[Saved entries]
-- ==== Sys2Proof/Machine/Network.lean ====
section
/-! DEFINITION. The on-package network (07): node IDs and heads (R193, R197, R198), the route of a packet at one router
(R188 to R192, R200, R201, R212, R215), die-to-die links (R205 to R208), seam training (R209 to R211), partition reset
(R214 to R217) and the delivery of messages (R195). A tile router is numbered by its package-wide physical index, the base
router at (X, Y) 2048 + 8 Y + X. -/

namespace Sys2Proof.Machine

/-! ## Nodes (07 R190, R192, R193) -/

/-- What a node ID names; `bad` where a field is reserved. -/
inductive Node where
  | tile (n p : Nat)
  | base (x y port : Nat)
  | group (g : Nat)
  | bad
  deriving DecidableEq, Repr

def nodeOf (w : Nat) : Node :=
  let k := bits w 15 14
  if k = 0 then
    if bits w 9 8 = 0 ∧ bits w 13 10 < 12 ∧ bits w 7 0 < 144 then .tile (bits w 13 10) (bits w 7 0) else .bad
  else if k = 1 then
    if bits w 7 4 = 0 then .base (bits w 13 11) (bits w 10 8) (bits w 3 0) else .bad
  else if k = 2 then (if bits w 13 6 = 0 then .group (bits w 5 0) else .bad)
  else .bad

def tileNode (t : Nat) : Nat := 1024 * (t / 144) + t % 144

def baseNode (x y port : Nat) : Nat := 0x4000 + 2048 * x + 256 * y + port

/-- The node of the bring-up logic (16 R437): base router (3, 7), port 2. -/
def bringUpNode : Nat := baseNode 3 7 2

/-- The base die of a base router. -/
def dieOfXY (x y : Nat) : Nat := if 4 ≤ y then (if x < 4 then 0 else 1) else (if x < 4 then 2 else 3)

/-- The design position of a base router, and the package position of a design position (07 R190). -/
def designOf (x y : Nat) : Nat × Nat :=
  match dieOfXY x y with
  | 0 => (x, y - 4)
  | 1 => (7 - x, 7 - y)
  | 2 => (x, y)
  | _ => (7 - x, 3 - y)

def packageOf (b u v : Nat) : Nat × Nat :=
  match b with
  | 0 => (u, 4 + v)
  | 1 => (7 - u, 7 - v)
  | 2 => (u, v)
  | _ => (7 - u, 3 - v)

/-- The base router on which drop y of Cn lands. -/
def dropRouter (n y : Nat) : Nat × Nat := packageOf (n / 3) (n % 3) (y / 6)

/-- What is attached to a port of a base router (07 R192). -/
inductive Attachment where
  | drop (n y : Nat)
  | emc (k half : Nat)
  | summit (b r : Nat)
  | fabric (i : Nat)
  | host (h : Nat)
  | management
  | bringUp
  | ropeLogic
  | cairnEngine
  deriving DecidableEq, Repr

/-- The attachment of port `port` of the base router at (x, y); `emc k h` serves channels 16 h to 16 h + 15 of stack k. -/
def attachedAt (x y port : Nat) : Option Attachment :=
  let u := (designOf x y).1
  let v := (designOf x y).2
  let b := dieOfXY x y
  if u < 3 ∧ port < 6 then some (.drop (3 * b + u) (6 * v + port))
  else if u = 0 ∧ port = 6 then some (.emc (2 * b + v / 2) (v % 2))
  else if port = 7 then some (.summit b (4 * v + u))
  else if port = 8 ∧ v = 0 then some (.summit b (16 + u))
  else if u ≠ 3 then none
  else if v < 3 then (if port = 0 then some (.fabric (3 * b + v)) else none)
  else match b, port with
    | 0, 0 => some (.host 0)
    | 3, 0 => some (.host 1)
    | 0, 1 => some .management
    | 0, 2 => some .bringUp
    | 0, 3 => some .ropeLogic
    | 0, 4 => some .cairnEngine
    | _, _ => none

/-- Whether an endpoint other than a drop is attached to a port of a base router. -/
def portUsed (x y port : Nat) : Bool :=
  match attachedAt x y port with
  | none | some (.drop _ _) => false
  | some _ => true

/-- Whether a node is present. -/
def State.nodePresent (s : State) : Node → Bool
  | .tile n _ => s.diePresent n
  | .base x y port => s.basePresent (dieOfXY x y) && portUsed x y port
  | .group _ => true
  | .bad => false

/-! ## Heads (07 R197, R198) -/

def flitWord (f : List Byte) : List Byte := f.take 36

/-- `FK` of a flit: its kind and its class. -/
abbrev flitKind (f : List Byte) : Nat := kindOf f
abbrev flitClass (f : List Byte) : Nat := classOf f

/-- A flit in a class. -/
def inClass (c : Nat) (f : List Byte) : List Byte := slice f 0 36 ++ [BitVec.ofNat 8 (field f 36 1 % 4 + 4 * c)]

def clsRequest : Nat := 0
def clsResponse : Nat := 1
def clsReduction : Nat := 2
def clsDetour : Nat := 3

/-- The class of a packet type; none for a reserved one. Chunks and end markers travel as requests while a load runs (16
R437). -/
def typeClass (loading : Bool) (ty : Nat) : Option Nat :=
  if ty = 1 ∨ ty = 2 ∨ ty = 5 ∨ ty = 7 ∨ ty = 9 ∨ ty = 0x0A then some clsRequest
  else if ty = 3 ∨ ty = 4 ∨ ty = 6 ∨ ty = 8 ∨ ty = 0x0B ∨ ty = 0x1F then some clsResponse
  else if 0x10 ≤ ty ∧ ty ≤ 0x12 then some clsReduction
  else if loading ∧ (ty = 0x18 ∨ ty = 0x19) then some clsRequest
  else none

▸ Activity:
Working from the data above, extract solely the lines from the one containing "2 => some .bringUp" through the one containing "else if 0x10", exactly as they appear, both included.

▸ Exercise output:
    | 0, 2 => some .bringUp
    | 0, 3 => some .ropeLogic
    | 0, 4 => some .cairnEngine
    | _, _ => none

/-- Whether an endpoint other than a drop is attached to a port of a base router. -/
def portUsed (x y port : Nat) : Bool :=
  match attachedAt x y port with
  | none | some (.drop _ _) => false
  | some _ => true

/-- Whether a node is present. -/
def State.nodePresent (s : State) : Node → Bool
  | .tile n _ => s.diePresent n
  | .base x y port => s.basePresent (dieOfXY x y) && portUsed x y port
  | .group _ => true
  | .bad => false

/-! ## Heads (07 R197, R198) -/

def flitWord (f : List Byte) : List Byte := f.take 36

/-- `FK` of a flit: its kind and its class. -/
abbrev flitKind (f : List Byte) : Nat := kindOf f
abbrev flitClass (f : List Byte) : Nat := classOf f

/-- A flit in a class. -/
def inClass (c : Nat) (f : List Byte) : List Byte := slice f 0 36 ++ [BitVec.ofNat 8 (field f 36 1 % 4 + 4 * c)]

def clsRequest : Nat := 0
def clsResponse : Nat := 1
def clsReduction : Nat := 2
def clsDetour : Nat := 3

/-- The class of a packet type; none for a reserved one. Chunks and end markers travel as requests while a load runs (16
R437). -/
def typeClass (loading : Bool) (ty : Nat) : Option Nat :=
  if ty = 1 ∨ ty = 2 ∨ ty = 5 ∨ ty = 7 ∨ ty = 9 ∨ ty = 0x0A then some clsRequest
  else if ty = 3 ∨ ty = 4 ∨ ty = 6 ∨ ty = 8 ∨ ty = 0x0B ∨ ty = 0x1F then some clsResponse
  else if 0x10 ≤ ty ∧ ty ≤ 0x12 then some clsReduction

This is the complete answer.